384.1
When Ethnicity Is a Problem. French Commercial Polarities within Deprived Suburbs.

Tuesday, 17 July 2018: 08:30
Location: 715A (MTCC SOUTH BUILDING)
Oral Presentation
Nabil ZOUARI, Laboratory of Interdisciplinary Research City, Space, Society (R.I.V.E.S.), France
This paper will question current renewal of disadvantaged suburbs in France (Busquet, Hérouard and Saint-Macary 2016) and especially the lack of attention of the commercial infrastructures within these areas. Our hypothesis is that these commercial infrastructures are perceived as too strongly ethnicized and therefore, according to French republican philosophy (Favell, 2016), an obstacle to political and economic integration.

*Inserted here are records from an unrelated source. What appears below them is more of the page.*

/-! ## Commands: sideband pins and link state -/

/-- PRES_N_EDGE (R141): the pin takes a level and its 100 ms filter restarts; a pin back at its filtered level
leaves nothing to pass. A fused lane ignores its pins (R6). -/
def execPresNEdge (n : Nat) (high : Bool) (s : State) : Host.Outcome State Fault Refusal :=
  if hasLane s n then
    .next (modLane s n (fun l => { l with presPin := high, presWait := !(high == l.presN) }))
  else .next s

/-- PRES_FILTER_EXPIRY (R141): the pin has been stable for 100 ms. -/
def execPresFilterExpiry (n : Nat) (s : State) : Host.Outcome State Fault Refusal :=
  let l := lane s n
  if hasLane s n ∧ l.presWait = true then
    let s := modLane s n (fun l => { l with presN := l.presPin, presWait := false })
    if running s = true ∨ s.boot.phase = .config then
      let s := emit (setFlags s .laneFlags 4 n) (if l.presPin then 0x0704 else 0x0703) 255 (p1 n)
      if 1 ≤ l.state ∧ l.state ≤ 4 then .next (laneTo s n (laneRest (lane s n)) 4) else .next s
    else .next s
  else .next s

/-- LOS_EDGE (R141): the pin changes level and its assertion or deassertion filter restarts. -/
def execLosEdge (n : Nat) (high : Bool) (s : State) : Host.Outcome State Fault Refusal :=
  if hasLane s n then
    .next (modLane s n (fun l => { l with losPin := high, losWait := !(high == l.los) }))
  else .next s

/-- LOS_ASSERT_FILTER_EXPIRY (R141, R143): LOS has been asserted for 10 µs; a lane in TRAINING or UP enters DARK. -/
def execLosAssertFilterExpiry (n : Nat) (s : State) : Host.Outcome State Fault Refusal :=
  let l := lane s n
  if hasLane s n ∧ l.losWait = true ∧ l.losPin = true then
    let s := modLane s n (fun l => { l with los := true, losWait := false })
    if l.state = 3 ∨ l.state = 4 then .next (laneTo s n 2 0) else .next s
  else .next s

/-- SERDES_READY (R146): both SERDES rails have been good for 1 ms; every lane whose mode is on leaves OFF. -/
def execSerdesReady (s : State) : Host.Outcome State Fault Refusal :=
  if s.boot.enSerdes = true ∧ s.boot.good.contains .serdes09 = true ∧ s.boot.good.contains .serdes12 = true then
    .next (lanesSettle { s with net := { s.net with serdesReady := true } } 7)
  else .next s

/-- The bad frames of the last 10 ms of TRAINING. -/
def badRecent (s : State) (n : Nat) : List Nat := (lane s n).trainBad.filter (fun t => decide (ran s < t + 10000000))

/-- A frame fails its FCS or length check in TRAINING; the 17th within 10 ms starts the 10 ms of the PCS again. -/
def trainFail (s : State) (n cause : Nat) : State :=
  let bad := ran s :: badRecent s n
  modLane (laneDrop s n cause) n (fun l =>
    if 16 < bad.length then { l with trainBad := [], trainFrom := ran s } else { l with trainBad := bad })

/-- PCS_LOCK_HELD (R143): the PCS has held lock for 10 ms with at most 16 bad frames; with ANEG in 1000BASE-X,
auto-negotiation must have completed with full duplex. -/
def execPcsLockHeld (n : Nat) (anegFull : Bool) (s : State) : Host.Outcome State Fault Refusal :=
  let l := lane s n
  let aneg := laneMode s n == 2 && !s.boot.safe && (rcfg s .laneMode n).testBit 2
  if l.state = 3 ∧ l.trainFrom + 10000000 ≤ ran s ∧ (badRecent s n).length ≤ 16 ∧ (aneg = false ∨ anegFull = true) then .next (laneTo s n 4 0) else .next s

/-- LANE_LINK_DOWN_HELD (R143): loss of lock, or hi_ber, lasts 1 ms. -/
def execLaneLinkDownHeld (n : Nat) (hiBer : Bool) (s : State) : Host.Outcome State Fault Refusal :=
  if (lane s n).state = 4 then .next (laneTo s n 3 (if hiBer then 2 else 1)) else .next s

/-- ANEG_RESTART (R143): the partner restarts auto-negotiation. -/
def execAnegRestart (n : Nat) (s : State) : Host.Outcome State Fault Refusal :=
  if (lane s n).state = 4 ∧ laneMode s n = 2 ∧ (rcfg s .laneMode n).testBit 2 = true then .next (laneTo s n 3 3)
  else .next s

/-- TRAINING_RETRY (R143): 500 ms without UP; the equaliser adaptation restarts. -/
def execTrainingRetry (n : Nat) (s : State) : Host.Outcome State Fault Refusal :=
  if (lane s n).state = 3 then .next (modLane s n (fun l => { l with adapting := l.adapting + 1 })) else .next s

/-! ## Register writes of page 0x8 (R145, R147, R148, R161) -/

/-- A lane's registers as they would stand keep the rules of R147. -/
def laneAddrOk (c : Sparse Byte) (n : Nat) : Bool :=
  let ip := rcfgIn c .laneIpv4 n
  let len := bits (rcfgIn c .lanePrefix n) 4 0
  let gw := rcfgIn c .laneGw n
  if ip = 0 then len == 0 && gw == 0
  else decide (8 ≤ len) && decide (len ≤ 30) && (gw == 0 || (gw >>> (32 - len)) == (ip >>> (32 - len)))

/-- A pair's lanes exist and have one mode. -/
def pairOk (v : Variant) (c : Sparse Byte) : Bool :=
  let p := rcfgIn c .lanePair
  (!p.testBit 0 || (decide (2 ≤ Config.lanes v) && bits (rcfgIn c .laneMode 0) 1 0 == bits (rcfgIn c .laneMode 1) 1 0))
    && (!p.testBit 1 || (decide (4 ≤ Config.lanes v) && bits (rcfgIn c .laneMode 2) 1 0 == bits (rcfgIn c .laneMode 3) 1 0))

/-- A new mode of a lane is acceptable (R145, R161): the windows fit, and OFF needs no window and no open flow. -/
def laneModeOk (s : State) (c : Sparse Byte) (n mode : Nat) : Bool :=
  egressFits s n mode && (!(mode == 0) || !flowOnLane s n) && pairOk s.variant c

/-- A paired flow is open on one of some pairs (R519). -/
def pairInUse (s : State) (pairs : Nat) : Bool :=
  let hit (l : List Nat) : Bool := (decide (2 ≤ l.length)) && l.any (fun n => pairs.testBit (n / 2))
  (openRx s).any (fun r => hit ((rxLegs s r).map (·.lane))) || (openTx s).any (fun r => hit ((txLegs s r).map (·.lane)))

/-- The check of one register of page 0x8, with the file `c` as the write would leave it. -/
def laneRegOk (s : State) (c : Sparse Byte) (w : RegWrite) : Bool :=
  match w.reg with
  | .laneMode => bits w.new 1 0 == bits w.old 1 0 || laneModeOk s c w.idx (bits w.new 1 0)
  | .laneMac => !w.new.testBit 40
  | .laneIpv4 => laneAddrOk c w.idx
  | .lanePrefix => laneAddrOk c w.idx
  | .laneGw => laneAddrOk c w.idx
  | .laneVlan => !w.new.testBit 15 || (decide (1 ≤ bits w.new 11 0) && decide (bits w.new 11 0 ≤ 4094))
  | .lanePair => pairOk s.variant c && !pairInUse s (w.old &&& (w.old ^^^ w.new))
  | _ => true

/-- A refused mode write is reported (event 0x0705). -/
def laneRefused (s : State) (w : RegWrite) : State :=
  match w.reg with
  | .laneMode => emit s 0x0705 255 (p1 w.idx ++ p1 (bits w.old 1 0) ++ p1 (bits w.new 1 0) ++ p1 1)
  | _ => s

/-- The next hops of the open transmit flows on a lane: each takes its cache entry while there is room (R156), and entries
that nothing uses any more leave. -/
def hopsTake (s : State) (n : Nat) : State :=
  let hops := (openTx s).flatMap (fun r => ((txLegs s r).filter (fun g => g.lane == n && !isMulticast g.dest)).map
    (fun g => nextHop s n g.dest))
  hops.foldl (fun s ip => if (lane s n).arp.length < 32 then arpTake s n ip else s) (arpPrune s n)

/-- What an accepted write of page 0x8 does; the configuration file already holds it. -/
def laneRegEffect (s : State) (w : RegWrite) : State :=
  match w.reg with
  | .laneMode =>
    let old := bits w.old 1 0
    let new := bits w.new 1 0
    if old = new then s
    else
      let s := emit s 0x0705 255 (p1 w.idx ++ p1 old ++ p1 new ++ p1 0)
      let s := rebuildGates s w.idx
      if old ≠ 0 ∧ new ≠ 0 then
        let st := (lane s w.idx).state
        if st = 3 ∨ st = 4 then laneTo (laneTo s w.idx 3 5) w.idx 3 5 else s
      else lanesSettle s 5
  | .laneIpv4 =>
    if w.old = w.new then s
    else
      let s := timSettle (hopsTake s w.idx)
      if laneUp s w.idx then announce s w.idx else s
  | .lanePrefix => if w.old = w.new then s else hopsTake s w.idx
  | .laneGw => if w.old = w.new then s else hopsTake s w.idx
  | .lanePair =>
    let s := if w.old.testBit 0 = w.new.testBit 0 then s else emit s 0x070B 255 (p1 0 ++ p1 (b2n (w.new.testBit 0)))
    if w.old.testBit 1 = w.new.testBit 1 then s else emit s 0x070B 255 (p1 1 ++ p1 (b2n (w.new.testBit 1)))
  | _ => s

/-! ## The windows of a block (R163, R164) -/

/-- Frames that leave the PTP window in order until one would not finish in it (R163). -/
def windowTake (room : Nat) (l : List Waiting) : List Waiting :=
  match l with
  | [] => []
  | w :: rest => if w.bytes ≤ room then w :: windowTake (room - w.bytes) rest else []

/-- Frames that start while a window is open: one is sent in full even when the window closes during it (R89). -/
def startTake (room : Nat) (l : List Waiting) : List Waiting :=
  match l with
  | [] => []
  | w :: rest => if room = 0 then [] else w :: startTake (room - w.bytes) rest
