/-- One channel over one block. -/
def spkBlock (s : State) (n : Nat) : State :=
  let s := modSpk s n (fun c => { c with gain := rampTo c.gain ((gainLive s (0x128 + n)) % 1024 : Nat) 20000000 })
  let s := spkSettle s n
  let a := spkStage1 s n
  let r := spkLimiter s n a
  let feed := delayOut (lookAhead s) (spk s n).line r
  let clip := (spk s n).shortfall && decide (vbstMv s * 8388608 < 40000 * maxAbs feed)
  let s := if clip then
      emitCount (count (setFlags s .spkFlags 0x20) 5 0 n 0) 0x050C (ownerSpk s n) (p1 n)
    else s
  let s := modSpk s n (fun c => { c with
    line := (r.reverse ++ c.line).take (lookAhead s)
    squares := (sumSquares r :: c.squares).take (bps s / 100)
    long := if c.open_ then 0 else longPower s n r
    clip := c.clip || clip
    gain := rampTick c.gain (blockNs s), amp := rampTick c.amp (blockNs s) })
  let s := grantBlock s n
  let s := modSpk s n (fun c => { c with red := rampTick c.red (blockNs s) })
  let s := modSpk s n (fun c => { c with
    red := limitStep s n c.long (pShort s n), est := sat 16 (c.long / 10000).toNat
    gr := sat 8 (rampAt c.red 0 / 250000).toNat })
  let out := feed.mapIdx (fun i v => atGain (rampAt s.ana.dc.feed (sampleNs s i)).toNat v)
  modDc s (fun d => { d with toDac := sput [] d.toDac (0x128 + n) (packBlock out) })

/-- The speaker-feed DACs leave a forced mute over 10 ms, as line outputs do (R17, R18, R348). -/
def feedStart (s : State) : State :=
  if s.boot.unmuted ∧ ¬ (s.ana.dc.down = true ∨ s.ana.dc.clockLost = true ∨ s.ana.dc.clockHold = true) then
    modDc s (fun d => { d with feed := rampTo d.feed 1000000 10000000 })
  else s

/-- VBST over one block (R363, R365): in TRACKING it follows the target that the power die holds, at 40 V/ms upwards and
5 V/ms downwards; in SOFTSTART it rises to the floor at 5 V/ms; STOPPED and DISABLED follow PVIN. -/
def railBlock (s : State) : State :=
  let v := s.spk.rail
  let up (r goal : Nat) : Nat := min goal (v + r * blockNs s / 1000000)
  let goal := 100 * s.spk.targetHeld
  let v' := match s.spk.boost with
    | 1 => if v < 100 * vbstFloor s then up 5000 (100 * vbstFloor s) else v
    | 2 => if v < goal then up 40000 goal else max goal (v - 5000 * blockNs s / 1000000)
    | 3 => v
    | _ => pvinMv s
  modSpeaker s (fun p => { p with rail := v' })

def spkBlocks (s : State) : State :=
  let s := railBlock (budgetBlock ((spkLeads s).foldl spkBlock (scalePeaks (feedStart s))))
  modDc s (fun d => { d with feed := rampTick d.feed (blockNs s) })

/-! ## The DP-link (R19, R20, R378) -/

/-- The digital die loses or regains the power die, event 0x050B; the first frame of a start only makes it known. -/
def dpUnknown (s : State) (lost : Bool) : State :=
  if s.spk.unknown = lost then s
  else if s.spk.heard = false then modSpeaker s (fun p => { p with unknown := lost, heard := !lost })
  else
    let s := modSpeaker s (fun p => { p with
      unknown := lost, reports := p.reports.filter (fun r => !(r.code == 0x0501)) })
    let s := emit (if lost then setFlags s .spkFlags 0x40 else s) 0x050B 255 (p1 (b2n (!lost)))
    (spkLeads s).foldl (fun s n =>
      let st := (spk s n).state
      emit s 0x0501 (ownerSpk s n) (p1 n ++ p1 (if lost then st else 6) ++ p1 (if lost then 6 else st) ++ p1 (spk s n).cause)) s

/-- A report reaches the digital die: it is raised, and the inputs it names are measured (R396). -/
def powerHeard (s : State) (r : LinkReport) : State :=
  r.ask.foldl (fun s i => (urgentPush s (urgentReq 1 i)).2) (reportSay s r)

/-- The path controller takes its registers from step 11 of a start on (R414). -/
def pathConfig (s : State) : State :=
  if s.boot.phase = .run then
    { s with nrg := { s.nrg with winHeld := rcfg s .nrgDcWin, cutHeld := rcfg s .nrgBatCfg } }
  else s

/-- A good frame towards the power die: it takes the target, the limits and the commands that wait for a frame. -/
def powerTakes (s : State) (f : DpFrame) : State :=
  let q := s.spk.cmds.filter (fun c => !c.sent)
  let s := modSpeaker s (fun p => { p with
    cmds := p.cmds.map (fun c => if c.sent then c else { c with sent := true, arrived := true })
    targetHeld := vbstTarget s, limHeld := (List.range 4).map (spkL s)
    numTo := f.number % 256, powerLost := p.powerLost && !f.heartbeat })
  pathConfig (q.foldl (fun s c => clearArrives s c.cmd) s)

/-- A good frame from the power die: its acknowledgements, phase currents and reports. -/
def digitalTakes (s : State) (f : DpFrame) : State :=
  let l := s.spk.reports
  let s := modSpeaker s (fun p => { p with
    cmds := p.cmds.filter (fun c => !c.arrived), numFrom := f.number % 256, currents := f.currents, reports := [] })
  spksSettle (dpUnknown (l.foldl powerHeard s) false)

/-- A frame fails its check: the commands or the acknowledgements it carried are lost (R20). -/
def dpBad (s : State) (toPower : Bool) : State :=
  let s := modSpeaker s (fun p => { p with
    cmds := p.cmds.map (fun c => if toPower then { c with sent := true } else { c with arrived := false }) })
  emitCount (count s 0x0C 0 0 (if toPower then 6 else 7)) 0x0C07 255 (p1 (if toPower then 0 else 1))

/-- A DP-link frame arrives. Towards the power die it carries the target, limits and commands; towards the digital die
protection status, reports, phase currents and acknowledgements. -/
def execDpLinkFrameReceive (toPower ok : Bool) (frame : DpFrame) (s : State) : Host.Outcome State Fault Refusal :=
  if Config.hasPowerDie s.variant = false then .next s
  else if ok = false then .next (dpBad s toPower)
  else if toPower then .next (powerTakes s frame)
  else .next (digitalTakes s frame)

/-- A command is not acknowledged within 3 frames: it waits for a frame again (R20). -/
def execDpCommandResend (s : State) : Host.Outcome State Fault Refusal :=
  .next (modSpeaker s (fun p => { p with cmds := p.cmds.map (fun c => { c with sent := false, arrived := false }) }))

/-- No valid heartbeat for 2 ms, at the power die or at the digital die. -/
def execDpHeartbeatTimeout (atPower : Bool) (s : State) : Host.Outcome State Fault Refusal :=
  if Config.hasPowerDie s.variant = false then .next s
  else if atPower then
    let s := modSpeaker s (fun p => { p with powerLost := true, targetHeld := vbstFloor s })
    .next (powerDieFault s 6 0xF)
  else .next (dpUnknown s true)

/-! ## Registers of page 0x6 (R381) -/

def spkCfgOk (s : State) (n v : Nat) : Bool :=
  let pair := spkPaired s n
  let z := bits v 8 0
  let l := bits v 39 30
  let p := bits v 50 40
  let le := if l = 0 then (if pair then 800 else 400) else l
  let pe := if p = 0 then (if pair then 2000 else 1000) else p
  (z == 0 || (decide ((if pair then 20 else 32) ≤ z) && decide (z ≤ 320)))
    && (l == 0 || (decide (5 ≤ l) && decide (l ≤ 1000)))
    && (p == 0 || (decide (5 ≤ p) && decide (p ≤ (if pair then 2000 else 1000))))
    && decide (le ≤ pe) && decide (bits v 57 51 ≤ 100)

def spkRegOk (s : State) (w : RegWrite) : Bool :=
  match w.reg with
  | .spkCfg => spkCfgOk s w.idx w.new
  | .spkBoostCfg =>
    let h := bits w.new 15 10
    let i := bits w.new 9 5
    (h == 0 || (decide (10 ≤ h) && decide (h ≤ 40))) && (i == 0 || (decide (5 ≤ i) && decide (i ≤ 20)))
  | _ => true

def spkRegEffect (s : State) (w : RegWrite) : State :=
  match w.reg with
  | .spkEn => spksSettle s
  | _ => s

/-- A status register of page 0x6. -/
def spkView (s : State) (r : Reg) (n : Nat) : Nat :=
  let c := spk s n
  match r with
  | .spkLive =>
    fld (b2n (c.amp.b == 0)) 15 + fld (b2n (rampOn c.gain || rampOn c.amp || c.state == 1 || c.state == 4)) 14
      + fld (b2n (spkDown s (spkLead s n)).isNone) 13 + fld (b2n c.parity) 12 + (rampAt c.gain 0).toNat
  | .spkStat =>
    fld c.gr 24 + fld (b2n (spkPaired s n)) 23 + fld (b2n c.shortfall) 22 + fld (b2n c.clip) 21
      + fld (b2n (decide (100000 < rampAt c.red 0))) 20 + fld (b2n (c.ended && rampOn c.ceil)) 19 + fld (b2n c.grant) 18
      + fld (b2n c.open_) 17 + fld (b2n c.cond) 16
      + fld (if spkShown s n = 5 ∨ spkShown s n = 0 then c.cause else 0) 8 + spkShown s n
  | .spkMeas => fld c.meas 16 + c.est
  | .spkLim => fld c.plan 16 + (rampAt c.ceil 0).toNat
  | .spkBoostStat =>
    if s.boot.phase ≠ .run then 0
    else fld (sat 9 (vbstTarget s)) 23 + fld (sat 9 (vbstMv s / 100)) 14 + fld s.spk.phaseOut 10 + fld (derate s) 8
      + fld s.spk.boost 5 + ilim4 s / 4
  | .spkPeak => fld (sat 9 (pvinMv s / 100)) 23 + fld (sat 11 (sourceCeil s / 10)) 12 + sat 12 (s.spk.budget / 1000000)
  | .spkFlags => getFlags s .spkFlags
  | .spkLink => fld (b2n (!s.spk.unknown)) 7 + fld (b2n s.spk.unknown) 6
  | _ => 0

/-! ## Gate parity (R297, R326, R345, R357) -/

/-- A live output gain is faulted: the output mutes without a ramp. -/
def gainParityLive (s : State) (id : Nat) : State :=
  if id < 0x128 then modOutCh s id (fun o => { o with parity := true, amp := {}, state := if 3 ≤ o.state ∧ o.state ≤ 5 then 2 else o.state })
  else
    let n := id - 0x128
    let s := spkSilence (modSpk s n (fun c => { c with parity := true })) n
    if (spk s n).state = 3 then spkTo s n 2 0 else s

/-- A parity check of a gate fails (R297). Table 0 names an output gain, with its destination ID as the row. -/
def execGateParityError (table row gate : Nat) (s : State) : Host.Outcome State Fault Refusal :=
  if table = 0 then
    if isLocalOut s.variant row then
      let s := if gate = 0 then gainParityLive s row else setGainShadow s row (gainShadow s row ||| 0x8000)
      .next (parityReport s (ownerDest s row) 0 row gate)
    else .next s
  else if gateRow s.variant table row then
    let s := if gate = 0 then liveSilent s table row else shadowSilent s table row
    .next (parityReport s (gateOwner s table row) table row gate)
  else .next s

end Sys2Proof.Machine
end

Since 2003, urban renewal of disadvantaged neighborhoods in France has been based on the principle of demolition and reconstruction. As these neighborhoods have become hosts to post-colonial immigration, many French politicians wish to de-ethnicize them. Ethnicization is often equated to ghettoization (Lapeyronnie 2008). This includes shopping facilities and commercial local infrastructures, which strongly contribute to ethnicizing the image of these neighborhoods (Rath 2009).

However, some of the commercial polarities threatened by demolition enjoy great economic vitality. This is particularly the case for Mas du Taureau in Vaulx-en-Velin, a city emblematic of French deprived suburbs. This paper will show that commercial polarity located in the heart of Mas du Taureau is highly dynamic and radiates on the metropolitan level. Moreover, this polarity approaches the standards of super diversity as defined by Steven Vertovec (2007), and then by Sharon Zukin (2015). We will question the inability of stakeholders engaged in the renewal of these neighborhoods to apprehend this economic dynamism as well as this super-diversity, and to focus instead on an ethnicity considered as closed on itself.

The paper will be based on a thesis undertaken since April 2015. A survey of a hundred interviews was carried out with public decision-makers, traders, consumers, residents and associations. In order to give a counterpoint to this French case, a survey of about twenty interviews was also conducted on a peripheral neighborhood of Montreal.